→ DATA SUPPLIED
BEGIN

/-- LOAD_END: with no good image the plan is EMPTY at revision 0 as it stood; a good image gives plan, options, tables and
text pages 0–15; roll call begins on every STARTING segment, faces stand as the plan now gives them, and so do sessions that
stood so before, and nothing happens unless the plan is LOADING. A save then a load gives the plan back: the image written of a
plan whose tables keep the laws of the content check is read as that plan. The bytes of an image, and its CRC-32 (R192, R207; the
entries' order and a DOOR slot's unused bytes are the model's, logs 35 and 37). -/
def Obligations.LoadEndsReadyOrEmpty : Prop :=
  (∀ (s : State) (answers : Bool), s.resetPin = false →
    (s.ps.plan ≠ .loading → exec (.loadEnd answers) s = .next s)
    ∧ (s.ps.plan = .loading → ∃ t, exec (.loadEnd answers) s = .next t
        ∧ t.li.kept = s.li.kept ∧ t.clock = s.clock ∧ t.nu = s.nu ∧ t.time = s.time ∧ t.resetPin = s.resetPin
        ∧ t.pending = s.pending ∧ t.lu.spaces = deriveSpaces t.lu ∧ FacesNow t
        ∧ (AllCurrent s → AllCurrent t)
        ∧ (∀ ix, (s.seg ix).recs = [] → t.seg ix = { s.seg ix with
            bus := if (s.seg ix).mode = .starting then some (.rollIdent (s.seg ix).rollAddr) else (s.seg ix).bus })
        ∧ (answers = false ∨ s.ps.flash.torn = true ∨ readImage s.ps.flash = none →
            t.ps = { s.ps with plan := .empty } ∧ t.text = s.text ∧ t.lu.sections = s.lu.sections ∧ t.lu.walls = s.lu.walls
              ∧ t.lu.combos = s.lu.combos)
        ∧ (∀ rev i, answers = true → s.ps.flash.torn = false → readImage s.ps.flash = some (rev, i) →
            t.ps = { s.ps with plan := .ready, revision := rev, options := i.options, panels := i.panels }
              ∧ (∀ b, t.text.read b = if b < i.text.length then i.text.getD b 0 else s.text.read b)
              ∧ t.lu.sections = Table.mapVals (fun x => { name := x.name, code := x.code, closed := false }) i.sections
              ∧ t.lu.walls = Table.mapVals (fun w => { a := w.1, b := w.2, forced := .free, last := .nothing
                                                       candidate := .nothing, run := 0, filtered := .unknown }) i.walls
              ∧ t.lu.combos = i.combos)))
  ∧ (∀ s : State, PlanSaveable s →
    let body := imageBody (imageOf s)
    let saved : Flash := { bytes := imageHeader s.ps.revision body ++ body, beyond := none, torn := false }
    readImage saved = some (s.ps.revision, imageOf s)
      ∧ (imageOf s).sections = s.lu.sections.map (fun e => (e.1, { name := e.2.name, code := e.2.code }))
      ∧ (imageOf s).walls = s.lu.walls.map (fun e => (e.1, (e.2.a, e.2.b))) ∧ (imageOf s).combos = s.lu.combos
      ∧ (imageOf s).panels = s.ps.panels ∧ (imageOf s).options = s.ps.options
      ∧ (imageOf s).text = (List.range 4096).map (fun b => s.text.read b))
  ∧ (∀ (revision : Nat) (body : List Byte), imageHeader revision body =
    [0xC4, 0x4B, 0x4E, 0x50, 1, 0] ++ two revision ++ four body.length ++ four (crc32 body).toNat)
  ∧ (∀ i : Image,
    let block (bytes : List Byte) : List Byte := two bytes.length ++ bytes
    let ref (r : TextRef) : List Byte := [r.page, r.offset, r.length]
    let role (r : Role) : List Byte := match r with
      | .door sec => [1, byte sec, 0, 0, 0, 0]
      | .directory first count heading => [2, byte first, byte count] ++ ref heading
    imageBody i =
      block (byte i.sections.length :: i.sections.flatMap (fun e => [byte e.1] ++ ref e.2.name ++ codeBytes e.2.code))
      ++ block (byte i.walls.length :: i.walls.flatMap (fun e => [byte e.1, byte e.2.1, byte e.2.2]))
      ++ block (byte i.combos.length :: i.combos.flatMap (fun e =>
          [byte e.1] ++ ref e.2.name ++ [byte e.2.set.length] ++ e.2.set.map byte))
      ++ block (two i.panels.length ++ i.panels.flatMap (fun e =>
          two e.1 ++ serialBytes e.2.serial ++ role e.2.role ++ halfBytes e.2.zones))
      ++ block ((List.range 15).flatMap (fun n => signedTwo (i.options.value n)) ++ ref i.options.privateText)
      ++ block i.text)
  ∧ (crc32 [] = 0 ∧ ∀ (bytes : List Byte) (b : Byte),
    let shift (r : BitVec 32) : BitVec 32 := if r.getLsbD 0 then (r >>> 1) ^^^ 0xEDB88320 else r >>> 1
    crc32 (bytes ++ [b]) = ~~~ ((List.range 8).foldl (fun r _ => shift r) (~~~ crc32 bytes ^^^ b.setWidth 32)))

END

→ WORK REQUIRED
Transcribe the entire listing above precisely.

→ SOLUTION
/-- LOAD_END: with no good image the plan is EMPTY at revision 0 as it stood; a good image gives plan, options, tables and
text pages 0–15; roll call begins on every STARTING segment, faces stand as the plan now gives them, and so do sessions that
stood so before, and nothing happens unless the plan is LOADING. A save then a load gives the plan back: the image written of a
plan whose tables keep the laws of the content check is read as that plan. The bytes of an image, and its CRC-32 (R192, R207; the
entries' order and a DOOR slot's unused bytes are the model's, logs 35 and 37). -/
def Obligations.LoadEndsReadyOrEmpty : Prop :=
  (∀ (s : State) (answers : Bool), s.resetPin = false →
    (s.ps.plan ≠ .loading → exec (.loadEnd answers) s = .next s)
    ∧ (s.ps.plan = .loading → ∃ t, exec (.loadEnd answers) s = .next t
        ∧ t.li.kept = s.li.kept ∧ t.clock = s.clock ∧ t.nu = s.nu ∧ t.time = s.time ∧ t.resetPin = s.resetPin
        ∧ t.pending = s.pending ∧ t.lu.spaces = deriveSpaces t.lu ∧ FacesNow t
        ∧ (AllCurrent s → AllCurrent t)
        ∧ (∀ ix, (s.seg ix).recs = [] → t.seg ix = { s.seg ix with
            bus := if (s.seg ix).mode = .starting then some (.rollIdent (s.seg ix).rollAddr) else (s.seg ix).bus })
        ∧ (answers = false ∨ s.ps.flash.torn = true ∨ readImage s.ps.flash = none →
            t.ps = { s.ps with plan := .empty } ∧ t.text = s.text ∧ t.lu.sections = s.lu.sections ∧ t.lu.walls = s.lu.walls
              ∧ t.lu.combos = s.lu.combos)
        ∧ (∀ rev i, answers = true → s.ps.flash.torn = false → readImage s.ps.flash = some (rev, i) →
            t.ps = { s.ps with plan := .ready, revision := rev, options := i.options, panels := i.panels }
              ∧ (∀ b, t.text.read b = if b < i.text.length then i.text.getD b 0 else s.text.read b)
              ∧ t.lu.sections = Table.mapVals (fun x => { name := x.name, code := x.code, closed := false }) i.sections
              ∧ t.lu.walls = Table.mapVals (fun w => { a := w.1, b := w.2, forced := .free, last := .nothing
                                                       candidate := .nothing, run := 0, filtered := .unknown }) i.walls
              ∧ t.lu.combos = i.combos)))
  ∧ (∀ s : State, PlanSaveable s →
    let body := imageBody (imageOf s)
    let saved : Flash := { bytes := imageHeader s.ps.revision body ++ body, beyond := none, torn := false }
    readImage saved = some (s.ps.revision, imageOf s)
      ∧ (imageOf s).sections = s.lu.sections.map (fun e => (e.1, { name := e.2.name, code := e.2.code }))
      ∧ (imageOf s).walls = s.lu.walls.map (fun e => (e.1, (e.2.a, e.2.b))) ∧ (imageOf s).combos = s.lu.combos
      ∧ (imageOf s).panels = s.ps.panels ∧ (imageOf s).options = s.ps.options
      ∧ (imageOf s).text = (List.range 4096).map (fun b => s.text.read b))
  ∧ (∀ (revision : Nat) (body : List Byte), imageHeader revision body =
    [0xC4, 0x4B, 0x4E, 0x50, 1, 0] ++ two revision ++ four body.length ++ four (crc32 body).toNat)
  ∧ (∀ i : Image,
    let block (bytes : List Byte) : List Byte := two bytes.length ++ bytes
    let ref (r : TextRef) : List Byte := [r.page, r.offset, r.length]
    let role (r : Role) : List Byte := match r with
      | .door sec => [1, byte sec, 0, 0, 0, 0]
      | .directory first count heading => [2, byte first, byte count] ++ ref heading
    imageBody i =
      block (byte i.sections.length :: i.sections.flatMap (fun e => [byte e.1] ++ ref e.2.name ++ codeBytes e.2.code))
      ++ block (byte i.walls.length :: i.walls.flatMap (fun e => [byte e.1, byte e.2.1, byte e.2.2]))
      ++ block (byte i.combos.length :: i.combos.flatMap (fun e =>
          [byte e.1] ++ ref e.2.name ++ [byte e.2.set.length] ++ e.2.set.map byte))
      ++ block (two i.panels.length ++ i.panels.flatMap (fun e =>
          two e.1 ++ serialBytes e.2.serial ++ role e.2.role ++ halfBytes e.2.zones))
      ++ block ((List.range 15).flatMap (fun n => signedTwo (i.options.value n)) ++ ref i.options.privateText)
      ++ block i.text)
  ∧ (crc32 [] = 0 ∧ ∀ (bytes : List Byte) (b : Byte),
    let shift (r : BitVec 32) : BitVec 32 := if r.getLsbD 0 then (r >>> 1) ^^^ 0xEDB88320 else r >>> 1
    crc32 (bytes ++ [b]) = ~~~ ((List.range 8).foldl (fun r _ => shift r) (~~~ crc32 bytes ^^^ b.setWidth 32)))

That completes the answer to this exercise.